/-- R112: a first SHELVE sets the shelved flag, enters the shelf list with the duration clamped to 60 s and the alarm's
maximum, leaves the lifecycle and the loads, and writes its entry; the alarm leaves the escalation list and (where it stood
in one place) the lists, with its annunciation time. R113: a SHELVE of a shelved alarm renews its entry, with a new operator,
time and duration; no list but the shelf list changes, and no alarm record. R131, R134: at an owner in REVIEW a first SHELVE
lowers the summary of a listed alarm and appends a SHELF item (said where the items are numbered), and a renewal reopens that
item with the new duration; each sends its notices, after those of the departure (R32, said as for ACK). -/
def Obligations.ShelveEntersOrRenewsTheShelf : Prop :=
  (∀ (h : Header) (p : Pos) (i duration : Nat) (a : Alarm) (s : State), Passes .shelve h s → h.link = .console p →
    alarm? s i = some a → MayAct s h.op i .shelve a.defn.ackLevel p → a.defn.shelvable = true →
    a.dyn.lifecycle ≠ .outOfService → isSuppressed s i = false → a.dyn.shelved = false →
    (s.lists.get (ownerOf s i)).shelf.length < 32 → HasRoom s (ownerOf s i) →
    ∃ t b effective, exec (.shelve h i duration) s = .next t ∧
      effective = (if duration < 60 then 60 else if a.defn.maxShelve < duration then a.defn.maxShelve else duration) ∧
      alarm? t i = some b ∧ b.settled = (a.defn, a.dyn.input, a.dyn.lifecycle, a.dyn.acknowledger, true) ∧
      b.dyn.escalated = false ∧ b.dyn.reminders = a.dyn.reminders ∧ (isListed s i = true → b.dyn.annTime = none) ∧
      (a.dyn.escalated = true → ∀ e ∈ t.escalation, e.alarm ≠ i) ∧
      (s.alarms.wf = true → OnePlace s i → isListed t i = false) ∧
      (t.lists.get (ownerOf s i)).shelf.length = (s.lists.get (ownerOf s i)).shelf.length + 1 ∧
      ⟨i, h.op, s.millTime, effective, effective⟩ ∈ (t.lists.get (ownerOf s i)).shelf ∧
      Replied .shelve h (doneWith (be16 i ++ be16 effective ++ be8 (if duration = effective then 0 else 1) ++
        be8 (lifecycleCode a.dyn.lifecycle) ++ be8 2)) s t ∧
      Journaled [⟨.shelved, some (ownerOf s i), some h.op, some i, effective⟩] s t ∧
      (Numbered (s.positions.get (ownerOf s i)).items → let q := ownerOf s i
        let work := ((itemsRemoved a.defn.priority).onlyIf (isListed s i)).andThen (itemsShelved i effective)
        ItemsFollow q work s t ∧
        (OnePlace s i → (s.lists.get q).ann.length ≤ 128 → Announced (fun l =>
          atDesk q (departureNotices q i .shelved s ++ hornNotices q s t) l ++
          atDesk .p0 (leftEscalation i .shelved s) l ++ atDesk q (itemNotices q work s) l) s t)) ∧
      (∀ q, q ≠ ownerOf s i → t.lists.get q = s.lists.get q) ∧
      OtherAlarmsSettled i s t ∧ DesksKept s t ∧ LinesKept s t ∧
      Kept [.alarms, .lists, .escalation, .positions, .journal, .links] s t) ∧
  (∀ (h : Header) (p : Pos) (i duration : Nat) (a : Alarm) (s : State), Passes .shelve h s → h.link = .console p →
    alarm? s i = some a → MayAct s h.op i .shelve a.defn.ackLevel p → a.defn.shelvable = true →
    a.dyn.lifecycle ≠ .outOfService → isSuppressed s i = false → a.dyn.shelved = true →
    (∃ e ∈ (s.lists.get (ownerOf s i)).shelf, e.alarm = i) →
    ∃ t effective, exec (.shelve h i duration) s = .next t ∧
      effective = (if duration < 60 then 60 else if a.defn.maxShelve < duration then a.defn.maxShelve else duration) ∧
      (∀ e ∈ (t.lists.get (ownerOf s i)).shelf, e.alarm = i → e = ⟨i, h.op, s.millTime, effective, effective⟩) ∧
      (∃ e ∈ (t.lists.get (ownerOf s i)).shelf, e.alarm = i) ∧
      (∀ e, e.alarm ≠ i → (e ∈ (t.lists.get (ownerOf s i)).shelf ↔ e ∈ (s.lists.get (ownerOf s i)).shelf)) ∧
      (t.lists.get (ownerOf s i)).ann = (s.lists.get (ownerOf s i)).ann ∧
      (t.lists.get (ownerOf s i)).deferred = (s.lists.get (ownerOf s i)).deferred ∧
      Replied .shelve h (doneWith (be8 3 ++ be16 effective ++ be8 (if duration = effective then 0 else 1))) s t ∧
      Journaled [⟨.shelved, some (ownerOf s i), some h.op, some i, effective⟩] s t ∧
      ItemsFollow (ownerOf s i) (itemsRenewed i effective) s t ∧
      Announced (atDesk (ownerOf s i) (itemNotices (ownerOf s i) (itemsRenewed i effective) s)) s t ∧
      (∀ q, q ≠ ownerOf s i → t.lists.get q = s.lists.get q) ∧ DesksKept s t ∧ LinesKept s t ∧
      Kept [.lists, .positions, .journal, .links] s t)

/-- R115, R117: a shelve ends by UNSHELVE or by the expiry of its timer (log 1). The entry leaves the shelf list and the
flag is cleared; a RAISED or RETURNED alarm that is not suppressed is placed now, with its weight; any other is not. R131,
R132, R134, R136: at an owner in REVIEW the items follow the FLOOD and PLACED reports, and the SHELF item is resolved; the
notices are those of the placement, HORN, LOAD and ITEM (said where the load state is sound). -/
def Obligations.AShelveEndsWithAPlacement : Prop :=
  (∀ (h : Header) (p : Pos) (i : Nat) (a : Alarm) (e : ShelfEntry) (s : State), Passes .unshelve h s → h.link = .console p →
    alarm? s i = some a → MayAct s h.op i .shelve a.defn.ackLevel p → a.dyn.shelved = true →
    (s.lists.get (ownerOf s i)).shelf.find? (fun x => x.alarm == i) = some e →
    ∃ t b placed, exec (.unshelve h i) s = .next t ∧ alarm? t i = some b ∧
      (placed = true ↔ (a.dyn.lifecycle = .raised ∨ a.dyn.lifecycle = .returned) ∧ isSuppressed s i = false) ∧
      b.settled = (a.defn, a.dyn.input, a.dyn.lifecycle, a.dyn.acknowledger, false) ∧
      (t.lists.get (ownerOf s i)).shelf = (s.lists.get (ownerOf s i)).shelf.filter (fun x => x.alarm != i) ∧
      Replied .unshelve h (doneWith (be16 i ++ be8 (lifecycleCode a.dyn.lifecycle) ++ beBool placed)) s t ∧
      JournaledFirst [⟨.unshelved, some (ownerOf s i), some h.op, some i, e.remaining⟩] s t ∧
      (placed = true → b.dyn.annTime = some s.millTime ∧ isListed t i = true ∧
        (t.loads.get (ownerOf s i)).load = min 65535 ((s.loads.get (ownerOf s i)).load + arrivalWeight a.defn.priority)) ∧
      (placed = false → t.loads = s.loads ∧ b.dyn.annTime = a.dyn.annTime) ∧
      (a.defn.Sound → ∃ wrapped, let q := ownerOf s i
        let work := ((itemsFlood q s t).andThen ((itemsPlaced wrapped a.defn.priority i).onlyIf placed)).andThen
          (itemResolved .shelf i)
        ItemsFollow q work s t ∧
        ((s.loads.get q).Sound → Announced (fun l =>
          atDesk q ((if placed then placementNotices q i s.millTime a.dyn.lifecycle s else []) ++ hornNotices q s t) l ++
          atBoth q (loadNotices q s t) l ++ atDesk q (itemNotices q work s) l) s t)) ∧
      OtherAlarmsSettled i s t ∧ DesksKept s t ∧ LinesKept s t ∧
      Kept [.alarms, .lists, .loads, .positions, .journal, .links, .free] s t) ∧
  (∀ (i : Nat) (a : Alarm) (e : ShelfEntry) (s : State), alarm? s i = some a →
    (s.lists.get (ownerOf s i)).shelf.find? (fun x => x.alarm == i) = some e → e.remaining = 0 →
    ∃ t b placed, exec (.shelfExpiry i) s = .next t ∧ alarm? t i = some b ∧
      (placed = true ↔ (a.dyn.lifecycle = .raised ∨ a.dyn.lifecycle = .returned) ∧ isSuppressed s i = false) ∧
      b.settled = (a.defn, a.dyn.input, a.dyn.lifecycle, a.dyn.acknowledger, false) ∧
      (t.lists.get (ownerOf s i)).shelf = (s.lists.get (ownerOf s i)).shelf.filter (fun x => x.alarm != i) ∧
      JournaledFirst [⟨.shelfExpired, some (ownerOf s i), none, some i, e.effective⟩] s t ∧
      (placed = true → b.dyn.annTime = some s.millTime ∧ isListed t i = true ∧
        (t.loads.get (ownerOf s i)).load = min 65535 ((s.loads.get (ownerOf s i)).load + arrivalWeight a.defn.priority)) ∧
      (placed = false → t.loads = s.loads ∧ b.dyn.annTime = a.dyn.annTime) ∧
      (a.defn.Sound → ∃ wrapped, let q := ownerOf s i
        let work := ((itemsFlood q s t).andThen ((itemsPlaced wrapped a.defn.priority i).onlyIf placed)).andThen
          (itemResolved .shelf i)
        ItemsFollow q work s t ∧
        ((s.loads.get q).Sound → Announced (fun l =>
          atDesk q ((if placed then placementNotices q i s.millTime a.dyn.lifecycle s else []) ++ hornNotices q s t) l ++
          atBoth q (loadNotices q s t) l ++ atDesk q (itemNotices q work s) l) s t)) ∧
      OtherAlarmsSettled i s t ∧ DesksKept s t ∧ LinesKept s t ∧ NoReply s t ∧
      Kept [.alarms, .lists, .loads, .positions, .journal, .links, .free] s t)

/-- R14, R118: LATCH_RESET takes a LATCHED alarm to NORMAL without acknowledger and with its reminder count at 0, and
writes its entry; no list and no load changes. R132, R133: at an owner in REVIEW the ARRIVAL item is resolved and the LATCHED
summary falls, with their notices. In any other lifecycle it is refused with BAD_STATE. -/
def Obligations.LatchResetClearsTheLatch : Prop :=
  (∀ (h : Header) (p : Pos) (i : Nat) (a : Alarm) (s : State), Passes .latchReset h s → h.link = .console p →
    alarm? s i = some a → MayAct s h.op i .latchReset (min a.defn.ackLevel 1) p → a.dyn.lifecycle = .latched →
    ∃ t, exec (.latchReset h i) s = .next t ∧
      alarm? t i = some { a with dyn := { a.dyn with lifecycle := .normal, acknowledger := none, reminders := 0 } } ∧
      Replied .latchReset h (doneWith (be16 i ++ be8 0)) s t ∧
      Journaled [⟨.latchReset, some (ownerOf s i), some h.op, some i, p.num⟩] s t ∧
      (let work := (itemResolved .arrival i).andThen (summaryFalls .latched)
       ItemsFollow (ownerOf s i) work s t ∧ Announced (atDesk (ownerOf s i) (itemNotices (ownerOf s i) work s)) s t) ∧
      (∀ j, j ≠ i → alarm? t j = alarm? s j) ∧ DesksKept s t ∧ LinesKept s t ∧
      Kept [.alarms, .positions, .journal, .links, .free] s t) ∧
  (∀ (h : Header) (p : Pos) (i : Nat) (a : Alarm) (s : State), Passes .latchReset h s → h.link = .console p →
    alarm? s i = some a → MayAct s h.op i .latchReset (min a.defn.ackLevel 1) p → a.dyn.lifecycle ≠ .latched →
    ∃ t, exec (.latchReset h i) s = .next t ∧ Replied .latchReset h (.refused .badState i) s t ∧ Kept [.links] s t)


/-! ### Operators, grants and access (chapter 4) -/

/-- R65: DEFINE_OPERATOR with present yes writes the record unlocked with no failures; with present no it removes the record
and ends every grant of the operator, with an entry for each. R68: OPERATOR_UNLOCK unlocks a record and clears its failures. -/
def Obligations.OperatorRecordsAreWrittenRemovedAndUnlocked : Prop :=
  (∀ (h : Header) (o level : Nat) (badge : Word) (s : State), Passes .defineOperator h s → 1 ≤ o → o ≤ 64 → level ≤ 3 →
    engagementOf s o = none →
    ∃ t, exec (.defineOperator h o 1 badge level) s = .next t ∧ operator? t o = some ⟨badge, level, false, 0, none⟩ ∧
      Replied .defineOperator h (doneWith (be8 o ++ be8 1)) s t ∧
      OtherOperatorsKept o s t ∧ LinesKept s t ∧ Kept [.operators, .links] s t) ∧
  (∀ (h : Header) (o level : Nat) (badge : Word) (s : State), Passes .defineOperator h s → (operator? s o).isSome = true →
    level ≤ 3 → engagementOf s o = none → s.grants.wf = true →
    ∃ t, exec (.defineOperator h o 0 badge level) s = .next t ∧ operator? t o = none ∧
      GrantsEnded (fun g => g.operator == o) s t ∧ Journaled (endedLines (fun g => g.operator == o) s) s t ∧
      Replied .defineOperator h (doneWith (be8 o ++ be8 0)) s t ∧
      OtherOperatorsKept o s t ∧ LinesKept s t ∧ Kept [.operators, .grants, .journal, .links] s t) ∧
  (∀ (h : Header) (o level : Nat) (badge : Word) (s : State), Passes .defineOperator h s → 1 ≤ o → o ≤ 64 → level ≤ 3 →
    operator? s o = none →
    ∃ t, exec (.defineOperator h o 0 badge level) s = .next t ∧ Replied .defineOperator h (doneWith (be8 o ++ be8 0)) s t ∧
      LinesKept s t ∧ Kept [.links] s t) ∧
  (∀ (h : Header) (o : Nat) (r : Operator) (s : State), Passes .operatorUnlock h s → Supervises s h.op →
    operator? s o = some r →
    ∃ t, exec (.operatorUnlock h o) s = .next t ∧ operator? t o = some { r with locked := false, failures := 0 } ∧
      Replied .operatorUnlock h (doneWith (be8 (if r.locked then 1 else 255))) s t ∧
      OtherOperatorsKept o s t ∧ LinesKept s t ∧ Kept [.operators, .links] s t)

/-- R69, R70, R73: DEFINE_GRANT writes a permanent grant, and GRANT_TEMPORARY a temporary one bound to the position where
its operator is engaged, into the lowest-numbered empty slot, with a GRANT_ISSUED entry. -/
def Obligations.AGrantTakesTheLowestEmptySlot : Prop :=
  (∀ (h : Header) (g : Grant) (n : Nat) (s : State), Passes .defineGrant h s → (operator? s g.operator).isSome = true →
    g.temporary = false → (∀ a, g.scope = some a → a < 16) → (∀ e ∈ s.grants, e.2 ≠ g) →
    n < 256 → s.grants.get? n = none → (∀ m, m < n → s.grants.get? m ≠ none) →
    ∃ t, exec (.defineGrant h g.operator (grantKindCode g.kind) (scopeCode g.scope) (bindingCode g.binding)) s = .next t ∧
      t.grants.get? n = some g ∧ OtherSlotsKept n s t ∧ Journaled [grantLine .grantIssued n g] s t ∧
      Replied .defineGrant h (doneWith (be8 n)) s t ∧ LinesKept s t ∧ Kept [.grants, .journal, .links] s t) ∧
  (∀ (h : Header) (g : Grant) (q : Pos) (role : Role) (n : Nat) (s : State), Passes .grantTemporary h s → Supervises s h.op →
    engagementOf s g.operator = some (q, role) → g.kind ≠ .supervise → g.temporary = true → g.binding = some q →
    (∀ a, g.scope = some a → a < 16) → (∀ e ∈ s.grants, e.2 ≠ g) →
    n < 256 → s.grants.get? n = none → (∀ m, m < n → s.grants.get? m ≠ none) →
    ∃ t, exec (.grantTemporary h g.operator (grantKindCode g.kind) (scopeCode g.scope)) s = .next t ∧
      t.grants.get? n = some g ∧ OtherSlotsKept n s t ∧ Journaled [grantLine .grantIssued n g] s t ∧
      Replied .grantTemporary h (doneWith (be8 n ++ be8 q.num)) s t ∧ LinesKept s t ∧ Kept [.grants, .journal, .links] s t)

##########

> Work task
An exact, complete copy of the lines above from the one with "(a.dyn.escalated = true" through the one with "(OnePlace s i" is the whole answer.

> Answer box
      (a.dyn.escalated = true → ∀ e ∈ t.escalation, e.alarm ≠ i) ∧
      (s.alarms.wf = true → OnePlace s i → isListed t i = false) ∧
      (t.lists.get (ownerOf s i)).shelf.length = (s.lists.get (ownerOf s i)).shelf.length + 1 ∧
      ⟨i, h.op, s.millTime, effective, effective⟩ ∈ (t.lists.get (ownerOf s i)).shelf ∧
      Replied .shelve h (doneWith (be16 i ++ be16 effective ++ be8 (if duration = effective then 0 else 1) ++
        be8 (lifecycleCode a.dyn.lifecycle) ++ be8 2)) s t ∧
      Journaled [⟨.shelved, some (ownerOf s i), some h.op, some i, effective⟩] s t ∧
      (Numbered (s.positions.get (ownerOf s i)).items → let q := ownerOf s i
        let work := ((itemsRemoved a.defn.priority).onlyIf (isListed s i)).andThen (itemsShelved i effective)
        ItemsFollow q work s t ∧
        (OnePlace s i → (s.lists.get q).ann.length ≤ 128 → Announced (fun l =>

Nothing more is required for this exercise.